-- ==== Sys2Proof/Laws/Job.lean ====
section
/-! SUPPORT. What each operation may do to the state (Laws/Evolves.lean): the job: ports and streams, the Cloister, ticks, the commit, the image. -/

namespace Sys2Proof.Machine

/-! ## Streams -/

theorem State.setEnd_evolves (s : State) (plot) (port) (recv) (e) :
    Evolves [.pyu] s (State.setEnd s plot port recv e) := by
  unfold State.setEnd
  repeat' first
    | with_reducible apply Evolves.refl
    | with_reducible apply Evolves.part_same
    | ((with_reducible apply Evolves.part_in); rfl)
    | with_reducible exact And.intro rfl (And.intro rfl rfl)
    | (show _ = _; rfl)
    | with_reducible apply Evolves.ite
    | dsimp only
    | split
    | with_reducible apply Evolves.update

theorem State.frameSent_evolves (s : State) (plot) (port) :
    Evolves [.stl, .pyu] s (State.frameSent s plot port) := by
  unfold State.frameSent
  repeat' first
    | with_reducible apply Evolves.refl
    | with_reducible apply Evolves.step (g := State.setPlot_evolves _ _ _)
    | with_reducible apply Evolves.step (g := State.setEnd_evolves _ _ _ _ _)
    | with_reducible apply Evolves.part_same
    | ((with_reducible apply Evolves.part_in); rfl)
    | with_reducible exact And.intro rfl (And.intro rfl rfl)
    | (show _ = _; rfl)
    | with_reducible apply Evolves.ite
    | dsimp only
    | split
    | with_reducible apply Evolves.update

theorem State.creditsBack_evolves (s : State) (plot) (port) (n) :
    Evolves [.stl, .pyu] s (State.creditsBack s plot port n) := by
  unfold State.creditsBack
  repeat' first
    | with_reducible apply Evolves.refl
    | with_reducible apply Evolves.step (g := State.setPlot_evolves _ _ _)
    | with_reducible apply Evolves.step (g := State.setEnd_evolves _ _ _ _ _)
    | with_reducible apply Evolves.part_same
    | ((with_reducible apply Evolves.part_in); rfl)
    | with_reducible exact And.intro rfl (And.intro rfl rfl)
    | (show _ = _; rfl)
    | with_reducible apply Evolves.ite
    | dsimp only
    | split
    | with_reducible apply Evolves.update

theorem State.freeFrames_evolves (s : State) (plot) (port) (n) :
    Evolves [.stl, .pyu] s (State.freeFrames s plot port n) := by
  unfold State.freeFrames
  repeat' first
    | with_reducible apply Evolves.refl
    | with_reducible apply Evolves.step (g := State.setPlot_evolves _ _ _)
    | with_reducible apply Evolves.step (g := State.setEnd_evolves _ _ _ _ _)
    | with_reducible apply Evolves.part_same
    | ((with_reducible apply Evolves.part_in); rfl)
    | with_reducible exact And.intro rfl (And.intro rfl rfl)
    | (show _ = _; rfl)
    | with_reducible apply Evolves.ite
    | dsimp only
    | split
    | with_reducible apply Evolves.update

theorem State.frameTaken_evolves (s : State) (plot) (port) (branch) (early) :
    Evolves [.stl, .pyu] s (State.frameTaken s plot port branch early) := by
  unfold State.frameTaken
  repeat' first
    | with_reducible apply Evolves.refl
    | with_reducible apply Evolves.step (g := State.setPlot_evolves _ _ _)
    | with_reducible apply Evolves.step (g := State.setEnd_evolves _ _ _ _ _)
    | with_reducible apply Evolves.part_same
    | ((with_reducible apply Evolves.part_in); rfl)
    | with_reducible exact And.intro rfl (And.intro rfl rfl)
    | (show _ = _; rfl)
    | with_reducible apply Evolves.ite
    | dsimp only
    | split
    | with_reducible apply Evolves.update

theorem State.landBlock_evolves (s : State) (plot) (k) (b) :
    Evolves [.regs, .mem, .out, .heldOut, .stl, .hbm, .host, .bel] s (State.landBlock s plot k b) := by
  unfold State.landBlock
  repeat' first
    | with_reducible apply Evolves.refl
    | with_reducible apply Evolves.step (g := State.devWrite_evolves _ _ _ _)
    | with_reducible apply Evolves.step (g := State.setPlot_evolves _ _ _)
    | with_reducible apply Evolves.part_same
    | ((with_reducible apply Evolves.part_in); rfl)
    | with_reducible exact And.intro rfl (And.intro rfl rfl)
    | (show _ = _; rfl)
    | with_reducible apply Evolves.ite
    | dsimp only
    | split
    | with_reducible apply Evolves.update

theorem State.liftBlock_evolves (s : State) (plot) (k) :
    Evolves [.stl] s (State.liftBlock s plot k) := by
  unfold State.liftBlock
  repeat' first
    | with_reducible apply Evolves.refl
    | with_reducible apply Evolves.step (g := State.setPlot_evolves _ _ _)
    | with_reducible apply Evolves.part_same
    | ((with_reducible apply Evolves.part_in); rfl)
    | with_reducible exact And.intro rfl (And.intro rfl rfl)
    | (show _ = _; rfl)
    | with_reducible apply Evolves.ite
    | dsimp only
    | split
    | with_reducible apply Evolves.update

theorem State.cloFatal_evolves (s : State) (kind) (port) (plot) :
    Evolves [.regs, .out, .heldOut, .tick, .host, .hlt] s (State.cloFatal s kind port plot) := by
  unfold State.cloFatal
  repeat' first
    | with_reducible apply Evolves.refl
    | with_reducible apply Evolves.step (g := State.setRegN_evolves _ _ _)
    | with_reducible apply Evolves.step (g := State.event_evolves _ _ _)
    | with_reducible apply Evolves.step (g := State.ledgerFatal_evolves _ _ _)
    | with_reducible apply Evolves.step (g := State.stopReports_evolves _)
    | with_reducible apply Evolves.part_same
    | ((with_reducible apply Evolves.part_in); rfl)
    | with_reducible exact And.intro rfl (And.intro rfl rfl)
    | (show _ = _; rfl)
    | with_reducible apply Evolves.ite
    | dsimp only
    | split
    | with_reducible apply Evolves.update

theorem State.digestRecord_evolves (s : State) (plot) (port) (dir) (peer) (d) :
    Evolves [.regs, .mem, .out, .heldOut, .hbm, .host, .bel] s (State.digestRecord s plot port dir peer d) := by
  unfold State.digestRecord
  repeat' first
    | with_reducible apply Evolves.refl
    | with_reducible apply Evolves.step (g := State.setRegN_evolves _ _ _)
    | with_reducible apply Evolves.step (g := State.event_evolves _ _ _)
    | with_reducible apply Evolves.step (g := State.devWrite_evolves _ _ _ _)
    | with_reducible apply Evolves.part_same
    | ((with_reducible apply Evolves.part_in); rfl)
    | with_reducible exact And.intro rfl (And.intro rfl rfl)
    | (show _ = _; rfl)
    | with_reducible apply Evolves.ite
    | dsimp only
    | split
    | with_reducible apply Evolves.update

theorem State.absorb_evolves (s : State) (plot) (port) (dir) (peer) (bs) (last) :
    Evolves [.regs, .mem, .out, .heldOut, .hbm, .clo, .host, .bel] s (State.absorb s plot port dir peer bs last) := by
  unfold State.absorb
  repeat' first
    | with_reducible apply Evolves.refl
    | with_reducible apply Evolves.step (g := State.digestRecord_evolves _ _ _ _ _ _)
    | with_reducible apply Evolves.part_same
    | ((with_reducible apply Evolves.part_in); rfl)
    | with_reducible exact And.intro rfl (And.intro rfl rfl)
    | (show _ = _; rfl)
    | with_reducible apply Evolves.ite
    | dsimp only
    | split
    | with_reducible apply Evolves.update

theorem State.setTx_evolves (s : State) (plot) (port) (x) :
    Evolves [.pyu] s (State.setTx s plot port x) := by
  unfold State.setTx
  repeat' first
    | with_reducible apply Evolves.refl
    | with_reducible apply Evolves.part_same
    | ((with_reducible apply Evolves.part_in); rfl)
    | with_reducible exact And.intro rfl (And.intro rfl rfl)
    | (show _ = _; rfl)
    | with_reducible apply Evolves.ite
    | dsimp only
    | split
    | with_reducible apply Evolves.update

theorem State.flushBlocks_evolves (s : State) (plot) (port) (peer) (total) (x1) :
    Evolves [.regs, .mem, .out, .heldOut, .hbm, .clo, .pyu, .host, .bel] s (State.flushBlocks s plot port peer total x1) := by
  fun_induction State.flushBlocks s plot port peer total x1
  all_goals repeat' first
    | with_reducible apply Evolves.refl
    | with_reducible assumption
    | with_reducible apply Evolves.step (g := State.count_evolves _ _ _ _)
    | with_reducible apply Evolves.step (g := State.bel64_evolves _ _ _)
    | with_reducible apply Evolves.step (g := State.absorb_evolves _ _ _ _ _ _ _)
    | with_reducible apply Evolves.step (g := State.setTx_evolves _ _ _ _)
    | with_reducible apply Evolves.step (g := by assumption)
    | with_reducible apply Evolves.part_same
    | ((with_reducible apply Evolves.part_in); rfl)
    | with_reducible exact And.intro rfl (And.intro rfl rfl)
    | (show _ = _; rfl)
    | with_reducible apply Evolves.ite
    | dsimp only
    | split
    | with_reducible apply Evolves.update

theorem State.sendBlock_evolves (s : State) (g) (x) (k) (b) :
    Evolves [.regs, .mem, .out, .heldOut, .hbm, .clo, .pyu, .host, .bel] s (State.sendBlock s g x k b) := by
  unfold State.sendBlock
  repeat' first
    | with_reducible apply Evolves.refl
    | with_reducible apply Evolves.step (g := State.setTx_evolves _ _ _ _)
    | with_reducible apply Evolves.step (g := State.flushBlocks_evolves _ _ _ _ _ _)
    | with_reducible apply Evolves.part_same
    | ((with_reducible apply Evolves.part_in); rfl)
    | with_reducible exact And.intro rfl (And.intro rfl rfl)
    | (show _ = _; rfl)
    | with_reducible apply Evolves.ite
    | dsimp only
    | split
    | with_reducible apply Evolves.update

● ● ●

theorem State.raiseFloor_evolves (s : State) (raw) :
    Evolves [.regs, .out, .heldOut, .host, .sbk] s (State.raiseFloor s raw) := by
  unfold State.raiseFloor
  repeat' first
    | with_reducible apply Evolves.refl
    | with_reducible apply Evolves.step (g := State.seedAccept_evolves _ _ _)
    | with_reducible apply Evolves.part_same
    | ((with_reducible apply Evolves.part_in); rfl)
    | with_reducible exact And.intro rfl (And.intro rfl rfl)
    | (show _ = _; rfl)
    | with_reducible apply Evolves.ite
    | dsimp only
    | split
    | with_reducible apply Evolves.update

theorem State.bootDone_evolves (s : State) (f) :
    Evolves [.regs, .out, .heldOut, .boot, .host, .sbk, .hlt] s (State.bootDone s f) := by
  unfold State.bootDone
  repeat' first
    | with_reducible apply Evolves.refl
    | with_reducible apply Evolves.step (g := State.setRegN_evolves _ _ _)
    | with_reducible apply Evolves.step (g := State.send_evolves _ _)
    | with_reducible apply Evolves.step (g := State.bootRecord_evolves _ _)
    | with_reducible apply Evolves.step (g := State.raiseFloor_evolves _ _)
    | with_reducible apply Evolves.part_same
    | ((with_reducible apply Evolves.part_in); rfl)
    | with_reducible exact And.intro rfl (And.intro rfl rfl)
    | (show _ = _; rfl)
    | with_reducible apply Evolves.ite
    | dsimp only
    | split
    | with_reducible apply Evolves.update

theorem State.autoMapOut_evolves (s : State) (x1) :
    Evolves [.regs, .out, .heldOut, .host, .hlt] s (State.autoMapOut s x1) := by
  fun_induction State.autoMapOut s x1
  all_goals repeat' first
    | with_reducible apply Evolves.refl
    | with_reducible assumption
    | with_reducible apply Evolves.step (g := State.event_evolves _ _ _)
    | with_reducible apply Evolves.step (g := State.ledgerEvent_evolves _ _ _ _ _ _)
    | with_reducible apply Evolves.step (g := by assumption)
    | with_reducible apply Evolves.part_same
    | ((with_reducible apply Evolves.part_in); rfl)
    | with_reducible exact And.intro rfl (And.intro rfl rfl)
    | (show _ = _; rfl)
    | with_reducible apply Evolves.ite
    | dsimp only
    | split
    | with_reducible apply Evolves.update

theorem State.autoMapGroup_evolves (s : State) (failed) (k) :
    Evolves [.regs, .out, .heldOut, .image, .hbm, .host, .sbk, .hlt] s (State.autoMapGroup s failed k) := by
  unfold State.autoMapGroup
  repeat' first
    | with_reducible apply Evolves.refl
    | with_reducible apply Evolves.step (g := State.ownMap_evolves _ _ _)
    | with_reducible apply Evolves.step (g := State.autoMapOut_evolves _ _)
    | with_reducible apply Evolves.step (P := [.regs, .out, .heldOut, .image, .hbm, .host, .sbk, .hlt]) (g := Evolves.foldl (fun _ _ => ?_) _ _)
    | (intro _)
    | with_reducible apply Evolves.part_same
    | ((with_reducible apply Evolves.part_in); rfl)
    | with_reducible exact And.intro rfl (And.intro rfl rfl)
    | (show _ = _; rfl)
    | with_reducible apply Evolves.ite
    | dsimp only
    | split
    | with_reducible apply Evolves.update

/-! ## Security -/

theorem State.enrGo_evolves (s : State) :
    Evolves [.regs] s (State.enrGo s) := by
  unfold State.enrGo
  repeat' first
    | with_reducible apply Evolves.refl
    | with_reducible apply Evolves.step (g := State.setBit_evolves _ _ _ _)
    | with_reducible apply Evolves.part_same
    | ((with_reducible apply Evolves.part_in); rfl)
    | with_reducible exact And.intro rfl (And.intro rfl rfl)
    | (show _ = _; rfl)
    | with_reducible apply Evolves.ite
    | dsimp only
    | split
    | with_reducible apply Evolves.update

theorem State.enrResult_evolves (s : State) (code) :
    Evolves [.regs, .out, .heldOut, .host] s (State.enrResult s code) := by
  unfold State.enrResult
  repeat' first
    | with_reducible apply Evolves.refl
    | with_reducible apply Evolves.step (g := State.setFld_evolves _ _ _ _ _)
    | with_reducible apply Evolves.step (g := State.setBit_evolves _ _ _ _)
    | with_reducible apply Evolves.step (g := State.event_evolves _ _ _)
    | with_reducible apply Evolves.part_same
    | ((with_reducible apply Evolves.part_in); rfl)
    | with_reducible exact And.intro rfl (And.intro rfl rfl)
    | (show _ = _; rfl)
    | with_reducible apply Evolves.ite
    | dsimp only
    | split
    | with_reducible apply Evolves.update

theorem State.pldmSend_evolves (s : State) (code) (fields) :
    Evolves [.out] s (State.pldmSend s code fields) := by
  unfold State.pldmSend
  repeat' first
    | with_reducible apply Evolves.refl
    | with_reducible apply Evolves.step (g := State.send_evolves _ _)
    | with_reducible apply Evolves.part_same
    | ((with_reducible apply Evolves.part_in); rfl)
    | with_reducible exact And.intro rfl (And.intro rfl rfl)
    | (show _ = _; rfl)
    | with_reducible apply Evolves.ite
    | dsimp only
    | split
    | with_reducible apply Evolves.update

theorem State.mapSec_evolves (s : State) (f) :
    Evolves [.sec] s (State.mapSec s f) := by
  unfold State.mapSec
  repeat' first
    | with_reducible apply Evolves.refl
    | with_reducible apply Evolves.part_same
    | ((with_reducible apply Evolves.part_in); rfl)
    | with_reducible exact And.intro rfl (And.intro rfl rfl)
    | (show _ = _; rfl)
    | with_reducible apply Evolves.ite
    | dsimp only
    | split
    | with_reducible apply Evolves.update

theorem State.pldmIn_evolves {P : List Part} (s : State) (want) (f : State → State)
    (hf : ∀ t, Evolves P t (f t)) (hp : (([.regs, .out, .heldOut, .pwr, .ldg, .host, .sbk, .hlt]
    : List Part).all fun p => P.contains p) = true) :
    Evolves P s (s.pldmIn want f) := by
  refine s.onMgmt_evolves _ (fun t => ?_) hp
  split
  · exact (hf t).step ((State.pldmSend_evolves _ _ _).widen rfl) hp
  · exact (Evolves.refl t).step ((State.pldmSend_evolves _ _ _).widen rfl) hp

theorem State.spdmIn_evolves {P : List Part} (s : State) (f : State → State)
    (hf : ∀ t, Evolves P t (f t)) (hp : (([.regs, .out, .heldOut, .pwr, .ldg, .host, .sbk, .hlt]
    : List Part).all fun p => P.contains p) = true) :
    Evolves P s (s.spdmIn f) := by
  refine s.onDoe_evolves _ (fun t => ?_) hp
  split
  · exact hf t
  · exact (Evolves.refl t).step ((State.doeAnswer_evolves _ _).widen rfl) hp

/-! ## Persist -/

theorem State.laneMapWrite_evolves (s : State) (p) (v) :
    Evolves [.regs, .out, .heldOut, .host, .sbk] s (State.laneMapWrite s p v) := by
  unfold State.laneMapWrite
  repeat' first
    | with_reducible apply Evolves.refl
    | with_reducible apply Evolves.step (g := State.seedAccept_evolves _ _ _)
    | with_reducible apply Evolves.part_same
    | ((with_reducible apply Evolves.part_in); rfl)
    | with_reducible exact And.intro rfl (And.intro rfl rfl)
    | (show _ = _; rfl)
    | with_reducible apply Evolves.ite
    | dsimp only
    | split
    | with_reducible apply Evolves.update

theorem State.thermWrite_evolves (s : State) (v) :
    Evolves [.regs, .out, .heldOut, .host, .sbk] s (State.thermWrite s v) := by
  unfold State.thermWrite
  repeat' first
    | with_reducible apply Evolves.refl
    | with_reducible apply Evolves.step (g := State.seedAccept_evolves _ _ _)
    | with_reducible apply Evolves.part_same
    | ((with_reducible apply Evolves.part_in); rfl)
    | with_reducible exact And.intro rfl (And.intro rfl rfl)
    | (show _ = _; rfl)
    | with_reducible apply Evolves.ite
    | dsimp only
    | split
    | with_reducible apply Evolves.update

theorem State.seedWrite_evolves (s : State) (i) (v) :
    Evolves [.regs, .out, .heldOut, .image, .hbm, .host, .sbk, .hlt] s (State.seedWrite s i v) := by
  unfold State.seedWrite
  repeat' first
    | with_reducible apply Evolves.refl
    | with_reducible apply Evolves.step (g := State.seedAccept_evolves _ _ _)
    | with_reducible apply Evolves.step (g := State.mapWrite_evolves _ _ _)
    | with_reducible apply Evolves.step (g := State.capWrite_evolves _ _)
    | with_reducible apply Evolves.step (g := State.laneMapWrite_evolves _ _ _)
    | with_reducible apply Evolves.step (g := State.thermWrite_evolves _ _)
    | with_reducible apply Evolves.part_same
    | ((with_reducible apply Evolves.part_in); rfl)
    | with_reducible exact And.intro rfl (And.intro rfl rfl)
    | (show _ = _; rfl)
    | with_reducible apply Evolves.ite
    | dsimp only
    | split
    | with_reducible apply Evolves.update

● ● ●

Activity
The string "recv" may occur in the listing; show every line where it does.

Task response
theorem State.setEnd_evolves (s : State) (plot) (port) (recv) (e) :
    Evolves [.pyu] s (State.setEnd s plot port recv e) := by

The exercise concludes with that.